— Взгляните вверх и постарайтесь сосредоточиться, — приказал Павел Дмитриевич.
Циля задрала голову и вытаращилась на небо.
— Что вы там видите?
— Вечное движение, — почему-то шепотом произнесла исцеляемая.
— Еще что?
— И покой.
— Чудесно! — Павел Дмитриевич убедился, что у Цили «все дома», и от удовлетворения потер руки. — А теперь слушайте. Вот вам смесь от поделанного, — он подал ей узелок с измельченными травами, где специалист узнал бы запахи валерьянки, мяты и мелиссы.
Дальше тщательно проинструктировал ее, как эту смесь готовить, когда и сколько принимать.

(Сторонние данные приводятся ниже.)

-- ==== Sys2Proof/Machine/Comparator.lean ====
section
/-! DEFINITION. DigestComparator and the `CMP` command (spec/44_comparator.md), in exact natural numbers. What depends on
`PD` takes it as an argument `P`; the machine gives it `configuredPd`. -/

namespace Sys2Proof.Machine

/-- `|x - y|` (spec/00_scope.md R11). -/
def absDiff (x y : Nat) : Nat := if x ≤ y then y - x else x - y

/-- `modDiff(x, y, R)` (R133). -/
def modDiff (x y R : Nat) : Nat := min (absDiff x y) (R - absDiff x y)

/-- `lenTerm(a, b, l)` (R134). -/
def lenTerm (a b : Digest) (l : Bool) : Nat :=
  let ld := modDiff a.lc.toNat b.lc.toNat 256
  if !l then 0 else if ld ≤ 1 then ld else 12 * ld

/-- `ratioTerm(x, y)` (R135). -/
def ratioTerm (x y : Nibble) : Nat :=
  let rd := modDiff x.toNat y.toNat 16
  if rd ≤ 1 then rd else 12 * (rd - 1)

/-- `ckTerm` (R136). -/
def ckTerm (a b : Digest) : Nat := if a.ck = b.ck then 0 else 1

/-- `PD[n]` (R137, spec/00_scope.md R8). -/
def perCodeDistance (P : PerCodeDistance) (n : Nat) : Nat :=
  match n with
  | 0 => 0
  | 1 => P.excess1.val + 1
  | 2 => P.excess2.val + 1
  | _ => P.excess3.val + 1

/-- `pcd(u, v) = PD[|u - v|]` (R137). -/
def codeDistance (P : PerCodeDistance) (u v : BitVec 2) : Nat := perCodeDistance P (absDiff u.toNat v.toNat)

/-- `BPD[x][y]` (R138), computed on demand (spec/20_memory.md R44). -/
def bitPairDistance (P : PerCodeDistance) (x y : Byte) : Nat :=
  ([0, 1, 2, 3].map fun j => codeDistance P (x.extractLsb' (2 * j) 2) (y.extractLsb' (2 * j) 2)).sum

/-- `bodyTerm` (R139). -/
def bodyTerm (P : PerCodeDistance) (a b : Digest) : Nat :=
  (List.zipWith (bitPairDistance P) a.body.toList b.body.toList).sum

/-- `distance(a, b, l)` (R140). -/
def distance (P : PerCodeDistance) (a b : Digest) (l : Bool) : Nat :=
  lenTerm a b l + ratioTerm (highNibble a.qr) (highNibble b.qr) + ratioTerm (lowNibble a.qr) (lowNibble b.qr) +
    ckTerm a b + bodyTerm P a b

/-- `CMP l` on the hardware, with the per-code distance `P` (R142). -/
def cmpEffect (P : PerCodeDistance) (l : Bool) (s : Arch) : Arch :=
  if !s.dv0 || !s.dv1 then s.raise .invalid
  else (s.setDist (BitVec.ofNat 16 (distance P s.d0 s.d1 l))).complete

/-- `CMP l` (R142). -/
def execCmp (l : Bool) (s : State) : Result := s.commit (cmpEffect configuredPd l s.toArch)

end Sys2Proof.Machine
end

— Главное, чтобы вы не думали о той женщине, потому что ваши мысли будут притягивать ее навет. А перед заходом солнца вы должны приходить на берег пруда, садиться и смотреть на воду не меньше часа. Вы же знаете, что, во-первых, вода очищает, а во-вторых, нравится вам это или нет, а через нее на человека снисходит Дух Святой.
— Может, лучше кропиться?
— Нет, надо долго смотреть на воду. Вам такое поделано, что надо через глаза выводить.
— И сколько так исцеляться?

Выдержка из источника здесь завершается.